The DPC makes it quick and easy to discount the list price of your apps and in-app items, perfect for promoting an update, taking advantage of a holiday or special event, or conducting price elasticity tests. You can specify in the DPC when and where these discounts are available, activating them over time in one or more marketplaces, or at a single instant worldwide. For example, you might want Amazon to discount your app 50% to promote the most recent update, or offer certain in-app items for free during a limited time. These promotion “campaigns” are a snap to create.

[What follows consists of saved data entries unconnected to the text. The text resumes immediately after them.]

-- ==== Sys2Proof/Laws/Events.lean ====
section
/-! SUPPORT. Several runs of events taken in some order (`interleave`), the events a queue takes, one period of XREF, the
wires of a port and those of an output lane. -/

namespace Sys2Proof.Machine
namespace State

/-- A queue takes the events of a happening that are for its port. -/
theorem queue_post_eq_queueAfter (s : State) (es : List Emit) (p : Port) :
    (s.post es).queue p = s.queueAfter p (eventsFor p es) := queue_post s es p

/-- A queue takes the events of several happenings that are for its port, in the order its picks choose. -/
theorem queue_postRuns_eq_queueAfter (s : State) (order : Picks) (runs : List (List Emit)) (p : Port) :
    (s.postRuns order runs).queue p = s.queueAfter p (eventsFor p (interleave (order.get p) runs)) := by
  simp [postRuns_eq, queue, queueAfter]

end State

/-! ### Runs of events taken in some order -/

theorem flatten_filter_nonempty (runs : List (List α)) : (runs.filter fun r => !r.isEmpty).flatten = runs.flatten := by
  induction runs with
  | nil => rfl
  | cons r rs ih => cases r <;> simp [ih]

theorem flatten_set_perm {runs : List (List α)} {i : Nat} {x : α} {xs : List α} (h : runs[i]? = some (x :: xs)) :
    (x :: (runs.set i xs).flatten).Perm runs.flatten := by
  induction runs generalizing i with
  | nil => simp at h
  | cons r rs ih =>
    cases i with
    | zero => simp at h; simp [h]
    | succ i =>
      simp only [List.getElem?_cons_succ] at h
      simp only [List.set_cons_succ, List.flatten_cons]
      exact List.perm_middle.symm.trans ((ih h).append_left r)

/-- What a draw from the runs that still hold something takes: the head of one of them, while one is left. -/
theorem interleave_cons (k : Nat) (ks : List Nat) (runs : List (List α)) :
    (interleave (k :: ks) runs = [] ∧ runs.flatten = []) ∨
    ∃ i x xs, (runs.filter fun r => !r.isEmpty)[i]? = some (x :: xs) ∧
      interleave (k :: ks) runs = x :: interleave ks ((runs.filter fun r => !r.isEmpty).set i xs) := by
  unfold interleave
  simp only
  split
  · exact .inr ⟨_, _, _, ‹_›, by cases ks <;> rfl⟩
  · next h =>
    refine .inl ⟨rfl, ?_⟩
    cases hl : runs.filter fun r => !r.isEmpty with
    | nil => rw [← flatten_filter_nonempty, hl]; rfl
    | cons r rs =>
      exfalso
      have hlt : k % (runs.filter fun r => !r.isEmpty).length < (runs.filter fun r => !r.isEmpty).length :=
        Nat.mod_lt _ (by simp [hl])
      have hm := List.getElem_mem hlt
      have hne := (List.mem_filter.mp hm).2
      cases he : (runs.filter fun r => !r.isEmpty)[k % (runs.filter fun r => !r.isEmpty).length] with
      | nil => simp [he] at hne
      | cons x xs => exact h x xs (by rw [List.getElem?_eq_getElem hlt, he])

/-- However the picks choose, every event of every run is taken once. -/
theorem interleave_perm (ks : List Nat) (runs : List (List α)) : (interleave ks runs).Perm runs.flatten := by
  induction ks generalizing runs with
  | nil => exact .refl _
  | cons k ks ih =>
    rcases interleave_cons k ks runs with ⟨h, hr⟩ | ⟨i, x, xs, hi, h⟩
    · rw [h, hr]
    · rw [h, ← flatten_filter_nonempty runs]
      exact ((ih _).cons x).trans (flatten_set_perm hi)

/-- However the picks choose, each run keeps its own order. -/
theorem sublist_interleave (ks : List Nat) {runs : List (List α)} {r : List α} (hr : r ∈ runs) :
    r.Sublist (interleave ks runs) := by
  induction ks generalizing runs r with
  | nil => exact List.sublist_flatten_of_mem hr
  | cons k ks ih =>
    cases r with
    | nil => exact List.nil_sublist _
    | cons a as =>
      rcases interleave_cons k ks runs with ⟨-, h⟩ | ⟨i, x, xs, hi, h⟩
      · have := List.flatten_eq_nil_iff.mp h _ hr; simp at this
      · rw [h]
        obtain ⟨j, hj⟩ := List.mem_iff_getElem?.mp (List.mem_filter.mpr ⟨hr, by simp⟩ :
          a :: as ∈ runs.filter fun r => !r.isEmpty)
        have hlt : i < (runs.filter fun r => !r.isEmpty).length := by
          rcases Nat.lt_or_ge i (runs.filter fun r => !r.isEmpty).length with h | h
          · exact h
          · rw [List.getElem?_eq_none h] at hi; simp at hi
        by_cases hji : j = i
        · subst hji
          rw [hi] at hj
          obtain ⟨rfl, rfl⟩ := by simpa using hj
          exact (ih (List.mem_iff_getElem?.mpr ⟨j, by simp [hlt]⟩)).cons_cons x
        · exact (ih (List.mem_iff_getElem?.mpr ⟨j, by rw [List.getElem?_set_ne (Ne.symm hji), hj]⟩)).cons x

/-- Events that one run alone holds are taken in that run's order. -/
theorem filter_interleave (ks : List Nat) {runs : List (List α)} {r : List α} (P : α → Bool) (hr : r ∈ runs)
    (h : runs.flatten.filter P = r.filter P) : (interleave ks runs).filter P = r.filter P :=
  (((sublist_interleave ks hr).filter P).eq_of_length (by rw [← h]; exact ((interleave_perm ks runs).filter P).length_eq.symm)).symm

/-! ### One period of XREF -/

/-- Outside RESET a period changes the counts and puts the happenings of the timers at 0 behind the waiting commands. -/
theorem State.tick_eq {s : State} (h : s.resetHeld = false) :
    s.tick =
      { s with
        routes := s.countTimers.routes, fx := s.countTimers.fx, pending := s.pending ++ s.countTimers.timersDue } := by
  simp [State.tick, h, State.countTimers]

theorem State.tick_resetHeld {s : State} (h : s.resetHeld = true) : s.tick = s := by simp [State.tick, h]

/-- A period keeps every record but its wait time left. -/
theorem State.route?_countTimers (s : State) (id : Nat) :
    s.countTimers.route? id = (s.route? id).map fun r =>
      match r.state with
      | .waiting (some n) => { r with state := .waiting (some (n - 1)) }
      | _ => r := by
  simp only [State.route?, State.countTimers, List.find?_map]
  congr 2
  funext r
  simp only [Function.comp]
  split <;> rfl

/-! ### The wires of a port -/

theorem byteOfBits_of_byte (b : Byte) :
    byteOfBits (b.getLsbD 7) (b.getLsbD 6) (b.getLsbD 5) (b.getLsbD 4) (b.getLsbD 3) (b.getLsbD 2) (b.getLsbD 1)
      (b.getLsbD 0) = b := by
  revert b; decide +kernel

/-- The bits of whole bytes with fewer than eight left over are grouped into those bytes (R145). -/
theorem bytesOfBits_bitsOfBytes (bs : List Byte) {extra : List Bool} (h : extra.length < 8) :
    bytesOfBits (bitsOfBytes bs ++ extra) = bs := by
  induction bs with
  | nil =>
    match extra, h with
    | [], _ | [_], _ | [_, _], _ | [_, _, _], _ | [_, _, _, _], _ | [_, _, _, _, _], _ | [_, _, _, _, _, _], _
    | [_, _, _, _, _, _, _], _ => rfl
  | cons b bs ih =>
    have : bitsOfBytes (b :: bs) = [b.getLsbD 7, b.getLsbD 6, b.getLsbD 5, b.getLsbD 4, b.getLsbD 3, b.getLsbD 2,
      b.getLsbD 1, b.getLsbD 0] ++ bitsOfBytes bs := rfl
    simp only [this, List.cons_append, List.nil_append, bytesOfBits, byteOfBits_of_byte, ih]

/-- A command that is taken at once leaves what `exec` answers. -/
theorem State.take_eq {s t : State} {c : Instr} (h : exec c s = .next t) : s.take c = t := by simp [State.take, h]

/-- A FETCH named whole is the end of one whose first byte found the holder as it stands. -/
theorem execFetch_eq {s : State} {p : Port} (n : Nat) (h : s.takes p = true) :
    execFetch p n s = .next (s.endFetch p (s.port p).holder n) := by simp [execFetch, h]

/-- The first byte of a transaction decides its kind and, in a FETCH, its answer; any other bit is only kept. -/
theorem PortUnit.takeBit_eq (u : PortUnit) (x : Transfer) (b : Bool) :
    u.takeBit x b =
      { u with
        link := if (x.bits ++ [b]).length = 8 then linkOfFirst ((bytesOfBits (x.bits ++ [b])).headD 0#8) else u.link
        transfer := some
          { x with
            bits := x.bits ++ [b]
            fetched := if (x.bits ++ [b]).length = 8 then
                if linkOfFirst ((bytesOfBits (x.bits ++ [b])).headD 0#8) = .fetch then some u.holder else none
              else x.fetched } } := by
  simp only [PortUnit.takeBit]; split <;> rfl

/-- What a move of the wires can do: it changes the link state, the level at CSn, the transaction and the count of free levels of
its own port, or, as the end of a transaction with a kind, it ends a FETCH or takes the command that the transaction is. -/
theorem State.wire_cases (s : State) (p : Port) (w : Wire) :
    (∃ link csLow transfer stray,
      s.wire p w = s.setPort p
        { s.port p with link := link, csLow := csLow, transfer := transfer, stray := stray }) ∨
    ∃ x, w = .csRise ∧ (s.port p).transfer = some x ∧
      let ended := s.setPort p { s.port p with csLow := false, transfer := none, link := .idle }
      (∃ h, x.fetched = some h ∧ s.wire p w = ended.endFetch p h ((bytesOfBits x.bits).length - 1)) ∨
      ∃ c, x.fetched = none ∧ decodeWire p x.bits = some c ∧ s.wire p w = ended.take c := by
  cases w with
  | csFall => exact .inl ⟨_, _, _, _, rfl⟩
  | sckRise b =>
    refine .inl ?_
    simp only [State.wire]
    split
    · exact ⟨_, _, _, _, by rw [PortUnit.takeBit_eq]⟩
    · exact ⟨_, _, _, _, (State.setPort_port s p).symm⟩
  | sckFall =>
    refine .inl ?_
    simp only [State.wire, PortUnit.shiftOut]
    split
    · exact ⟨_, _, _, _, rfl⟩
    · split
      · exact ⟨_, _, _, _, rfl⟩
      · exact ⟨_, _, _, _, rfl⟩
  | csRise =>
    simp only [State.wire, PortUnit.released]
    cases hx : (s.port p).transfer with
    | none => refine .inl ?_; dsimp only; split <;> exact ⟨_, _, _, _, rfl⟩
    | some x =>
      dsimp only
      cases hf : x.fetched with
      | some h => exact .inr ⟨x, by simp, rfl, .inl ⟨h, hf, rfl⟩⟩
      | none =>
        cases hc : decodeWire p x.bits with
        | some c => exact .inr ⟨x, by simp, rfl, .inr ⟨c, hf, hc, rfl⟩⟩
        | none => exact .inl ⟨_, _, _, _, rfl⟩

/-! ### The wires of an output lane -/

@[simp] theorem Sending.asserted_low (w : LaneWire) (n : Nat) (h : Bool) : Sending.low.asserted w n h = false := rfl
@[simp] theorem Sending.asserted_frameSync (bits : BitVec 128) (n : Nat) (h : Bool) :
    (Sending.frame bits).asserted .frameSync n h = (n == 0) := rfl
@[simp] theorem Sending.asserted_data (bits : BitVec 128) (n : Nat) (h : Bool) :
    (Sending.frame bits).asserted .data n h = bits.getLsbD (127 - n) := rfl

/-- The wires of a lane are active high. -/
@[simp] theorem State.laneLevel_eq (s : State) (i : Idx) (w : LaneWire) (n : Nat) (h : Bool) :
    s.laneLevel i w n h = (s.outLanes.get i).wires.asserted w n h := by
  cases w <;> simp [State.laneLevel, LaneWire.pin, Pin.level, Pin.activeLow]

/-- A slot: the sample, most significant bit first, then eight bits of 0 (R96). -/
theorem getLsbD_slot (x : Sample) {j : Nat} (h : j < 32) :
    (x ++ 0#8).getLsbD (31 - j) = if j < 24 then x.getLsbD (23 - j) else false := by
  rw [BitVec.getLsbD_append]
  split
  · rw [if_neg (by omega)]; simp
  · rw [if_pos (by omega)]; congr 1; omega

/-- Bit `j` of slot `k` of four slots, slot 0 first. -/
theorem getLsbD_slots (x : Quad (BitVec 32)) (k : Idx) {j : Nat} (h : j < 32) :
    (x.q0 ++ x.q1 ++ x.q2 ++ x.q3).getLsbD (127 - (32 * k.toNat + j)) = (x.get k).getLsbD (31 - j) := by
  cases k <;> simp only [Idx.toNat, Quad.get, BitVec.getLsbD_append]
  · rw [if_neg (by omega), if_neg (by omega), if_neg (by omega)]; congr 1; omega
  · rw [if_neg (by omega), if_neg (by omega), if_pos (by omega)]; congr 1; omega
  · rw [if_neg (by omega), if_pos (by omega)]; congr 1; omega
  · rw [if_pos (by omega)]; congr 1; omega

/-- Bit `j` of slot `k` of the lane frame that carries four samples. -/
theorem getLsbD_packFrame (q : Quad Sample) (k : Idx) {j : Nat} (h : j < 32) :
    (packFrame q).getLsbD (127 - (32 * k.toNat + j)) = if j < 24 then (q.get k).getLsbD (23 - j) else false :=
  (getLsbD_slots ⟨q.q0 ++ 0#8, q.q1 ++ 0#8, q.q2 ++ 0#8, q.q3 ++ 0#8⟩ k h).trans
    (by cases k <;> exact getLsbD_slot _ h)

end Sys2Proof.Machine
end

Get Featured Merchandizing on Amazon Appstore Deals

Once your price drop promotion is live, it will automatically feature in merchandizing on the Appstore Deals section of the Amazon Appstore in the US (and Germany, when applicable) to help drive traffic to your app.

Create a Campaign

To set up a price drop campaign:

  1. Log on to the Amazon Developer Portal
  2. Click the APPS & SERVICES tab and select Promotions
  3. Click the Price Drop button, and
  4. Choose the type of campaign you would like to create

A single campaign can discount one or more mobile apps, mobile in-app purchase items, or PC and Mac apps at a time. Every campaign type allows you to set a start and end date, but you have even more control over mobile discounts.

Fine Tune Timing and Availability

For example, you might choose to discount an app only on Amazon’s main marketplace in the US, kicking off the promotion at one o’clock in the afternoon. You have the option of using fixed or relative start and end times. Fixed means the campaign will go live simultaneously across all marketplaces you select, measured in Pacific Time. Relative means start and end times will be adjusted to a reference time zone local to each marketplace (see below for the time zone used in each case).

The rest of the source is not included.